Stored data entries:

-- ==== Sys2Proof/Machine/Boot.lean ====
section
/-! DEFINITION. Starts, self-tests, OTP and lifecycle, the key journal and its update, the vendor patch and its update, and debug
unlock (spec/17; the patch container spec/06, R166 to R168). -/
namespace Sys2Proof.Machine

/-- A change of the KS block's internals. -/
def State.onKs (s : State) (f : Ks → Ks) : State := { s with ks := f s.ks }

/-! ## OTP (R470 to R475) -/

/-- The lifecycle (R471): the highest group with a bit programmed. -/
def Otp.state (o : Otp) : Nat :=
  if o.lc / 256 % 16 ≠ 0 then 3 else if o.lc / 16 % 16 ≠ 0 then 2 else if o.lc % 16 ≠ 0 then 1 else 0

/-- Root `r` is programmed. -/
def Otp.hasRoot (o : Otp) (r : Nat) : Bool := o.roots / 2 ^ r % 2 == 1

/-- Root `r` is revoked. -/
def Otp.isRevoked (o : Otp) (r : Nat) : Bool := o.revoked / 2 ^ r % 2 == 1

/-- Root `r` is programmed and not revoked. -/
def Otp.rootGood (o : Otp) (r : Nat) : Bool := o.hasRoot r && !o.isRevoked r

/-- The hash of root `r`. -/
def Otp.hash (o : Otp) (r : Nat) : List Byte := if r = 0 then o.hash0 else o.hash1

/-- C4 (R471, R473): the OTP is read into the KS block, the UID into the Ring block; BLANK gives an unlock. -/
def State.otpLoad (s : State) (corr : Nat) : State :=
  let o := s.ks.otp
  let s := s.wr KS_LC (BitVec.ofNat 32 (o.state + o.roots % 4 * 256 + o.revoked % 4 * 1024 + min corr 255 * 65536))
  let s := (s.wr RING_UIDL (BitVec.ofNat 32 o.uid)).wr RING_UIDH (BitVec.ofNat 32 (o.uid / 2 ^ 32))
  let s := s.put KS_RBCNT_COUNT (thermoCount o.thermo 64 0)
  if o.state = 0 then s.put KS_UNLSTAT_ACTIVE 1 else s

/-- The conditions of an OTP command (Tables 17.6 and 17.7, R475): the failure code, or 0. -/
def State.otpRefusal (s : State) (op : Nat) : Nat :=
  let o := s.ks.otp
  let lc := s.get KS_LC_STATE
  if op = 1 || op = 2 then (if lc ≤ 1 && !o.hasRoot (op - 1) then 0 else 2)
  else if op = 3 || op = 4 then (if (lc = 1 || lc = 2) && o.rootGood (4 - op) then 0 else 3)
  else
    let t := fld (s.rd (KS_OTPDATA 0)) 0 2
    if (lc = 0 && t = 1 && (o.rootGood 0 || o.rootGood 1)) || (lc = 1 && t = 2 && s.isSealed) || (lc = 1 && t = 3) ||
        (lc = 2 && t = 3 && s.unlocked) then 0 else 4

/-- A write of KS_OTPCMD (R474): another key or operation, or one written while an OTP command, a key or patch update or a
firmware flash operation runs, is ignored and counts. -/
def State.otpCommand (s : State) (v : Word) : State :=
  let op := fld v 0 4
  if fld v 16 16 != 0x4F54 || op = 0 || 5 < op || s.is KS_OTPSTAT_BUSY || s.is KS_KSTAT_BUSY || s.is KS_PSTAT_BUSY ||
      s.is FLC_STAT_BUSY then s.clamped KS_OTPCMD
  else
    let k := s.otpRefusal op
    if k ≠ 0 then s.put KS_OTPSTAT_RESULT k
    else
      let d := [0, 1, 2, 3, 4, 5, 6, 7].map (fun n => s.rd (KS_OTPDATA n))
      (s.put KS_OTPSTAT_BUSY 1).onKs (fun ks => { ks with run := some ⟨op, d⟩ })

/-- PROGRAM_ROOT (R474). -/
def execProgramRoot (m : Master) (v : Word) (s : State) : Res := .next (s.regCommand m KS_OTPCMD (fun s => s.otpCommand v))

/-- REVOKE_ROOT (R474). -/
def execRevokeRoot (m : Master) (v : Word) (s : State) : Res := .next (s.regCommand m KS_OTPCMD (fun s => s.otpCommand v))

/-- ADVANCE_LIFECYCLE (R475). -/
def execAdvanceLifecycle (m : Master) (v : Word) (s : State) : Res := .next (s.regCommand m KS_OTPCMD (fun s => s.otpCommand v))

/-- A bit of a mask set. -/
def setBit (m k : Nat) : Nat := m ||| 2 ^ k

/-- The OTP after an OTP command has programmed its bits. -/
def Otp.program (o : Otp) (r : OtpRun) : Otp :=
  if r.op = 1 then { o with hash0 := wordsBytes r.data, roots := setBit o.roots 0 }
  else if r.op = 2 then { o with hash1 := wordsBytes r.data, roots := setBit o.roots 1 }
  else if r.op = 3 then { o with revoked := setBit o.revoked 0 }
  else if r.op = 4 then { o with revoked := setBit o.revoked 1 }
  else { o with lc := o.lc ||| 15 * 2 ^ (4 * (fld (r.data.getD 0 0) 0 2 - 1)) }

**Try it**. Repeat the data in full. Alter nothing.

**Result for this exercise**.
-- ==== Sys2Proof/Machine/Boot.lean ====
section
/-! DEFINITION. Starts, self-tests, OTP and lifecycle, the key journal and its update, the vendor patch and its update, and debug
unlock (spec/17; the patch container spec/06, R166 to R168). -/
namespace Sys2Proof.Machine

/-- A change of the KS block's internals. -/
def State.onKs (s : State) (f : Ks → Ks) : State := { s with ks := f s.ks }

/-! ## OTP (R470 to R475) -/

/-- The lifecycle (R471): the highest group with a bit programmed. -/
def Otp.state (o : Otp) : Nat :=
  if o.lc / 256 % 16 ≠ 0 then 3 else if o.lc / 16 % 16 ≠ 0 then 2 else if o.lc % 16 ≠ 0 then 1 else 0

/-- Root `r` is programmed. -/
def Otp.hasRoot (o : Otp) (r : Nat) : Bool := o.roots / 2 ^ r % 2 == 1

/-- Root `r` is revoked. -/
def Otp.isRevoked (o : Otp) (r : Nat) : Bool := o.revoked / 2 ^ r % 2 == 1

/-- Root `r` is programmed and not revoked. -/
def Otp.rootGood (o : Otp) (r : Nat) : Bool := o.hasRoot r && !o.isRevoked r

/-- The hash of root `r`. -/
def Otp.hash (o : Otp) (r : Nat) : List Byte := if r = 0 then o.hash0 else o.hash1

/-- C4 (R471, R473): the OTP is read into the KS block, the UID into the Ring block; BLANK gives an unlock. -/
def State.otpLoad (s : State) (corr : Nat) : State :=
  let o := s.ks.otp
  let s := s.wr KS_LC (BitVec.ofNat 32 (o.state + o.roots % 4 * 256 + o.revoked % 4 * 1024 + min corr 255 * 65536))
  let s := (s.wr RING_UIDL (BitVec.ofNat 32 o.uid)).wr RING_UIDH (BitVec.ofNat 32 (o.uid / 2 ^ 32))
  let s := s.put KS_RBCNT_COUNT (thermoCount o.thermo 64 0)
  if o.state = 0 then s.put KS_UNLSTAT_ACTIVE 1 else s

/-- The conditions of an OTP command (Tables 17.6 and 17.7, R475): the failure code, or 0. -/
def State.otpRefusal (s : State) (op : Nat) : Nat :=
  let o := s.ks.otp
  let lc := s.get KS_LC_STATE
  if op = 1 || op = 2 then (if lc ≤ 1 && !o.hasRoot (op - 1) then 0 else 2)
  else if op = 3 || op = 4 then (if (lc = 1 || lc = 2) && o.rootGood (4 - op) then 0 else 3)
  else
    let t := fld (s.rd (KS_OTPDATA 0)) 0 2
    if (lc = 0 && t = 1 && (o.rootGood 0 || o.rootGood 1)) || (lc = 1 && t = 2 && s.isSealed) || (lc = 1 && t = 3) ||
        (lc = 2 && t = 3 && s.unlocked) then 0 else 4

/-- A write of KS_OTPCMD (R474): another key or operation, or one written while an OTP command, a key or patch update or a
firmware flash operation runs, is ignored and counts. -/
def State.otpCommand (s : State) (v : Word) : State :=
  let op := fld v 0 4
  if fld v 16 16 != 0x4F54 || op = 0 || 5 < op || s.is KS_OTPSTAT_BUSY || s.is KS_KSTAT_BUSY || s.is KS_PSTAT_BUSY ||
      s.is FLC_STAT_BUSY then s.clamped KS_OTPCMD
  else
    let k := s.otpRefusal op
    if k ≠ 0 then s.put KS_OTPSTAT_RESULT k
    else
      let d := [0, 1, 2, 3, 4, 5, 6, 7].map (fun n => s.rd (KS_OTPDATA n))
      (s.put KS_OTPSTAT_BUSY 1).onKs (fun ks => { ks with run := some ⟨op, d⟩ })

/-- PROGRAM_ROOT (R474). -/
def execProgramRoot (m : Master) (v : Word) (s : State) : Res := .next (s.regCommand m KS_OTPCMD (fun s => s.otpCommand v))

/-- REVOKE_ROOT (R474). -/
def execRevokeRoot (m : Master) (v : Word) (s : State) : Res := .next (s.regCommand m KS_OTPCMD (fun s => s.otpCommand v))

/-- ADVANCE_LIFECYCLE (R475). -/
def execAdvanceLifecycle (m : Master) (v : Word) (s : State) : Res := .next (s.regCommand m KS_OTPCMD (fun s => s.otpCommand v))

/-- A bit of a mask set. -/
def setBit (m k : Nat) : Nat := m ||| 2 ^ k

/-- The OTP after an OTP command has programmed its bits. -/
def Otp.program (o : Otp) (r : OtpRun) : Otp :=
  if r.op = 1 then { o with hash0 := wordsBytes r.data, roots := setBit o.roots 0 }
  else if r.op = 2 then { o with hash1 := wordsBytes r.data, roots := setBit o.roots 1 }
  else if r.op = 3 then { o with revoked := setBit o.revoked 0 }
  else if r.op = 4 then { o with revoked := setBit o.revoked 1 }
  else { o with lc := o.lc ||| 15 * 2 ^ (4 * (fld (r.data.getD 0 0) 0 2 - 1)) }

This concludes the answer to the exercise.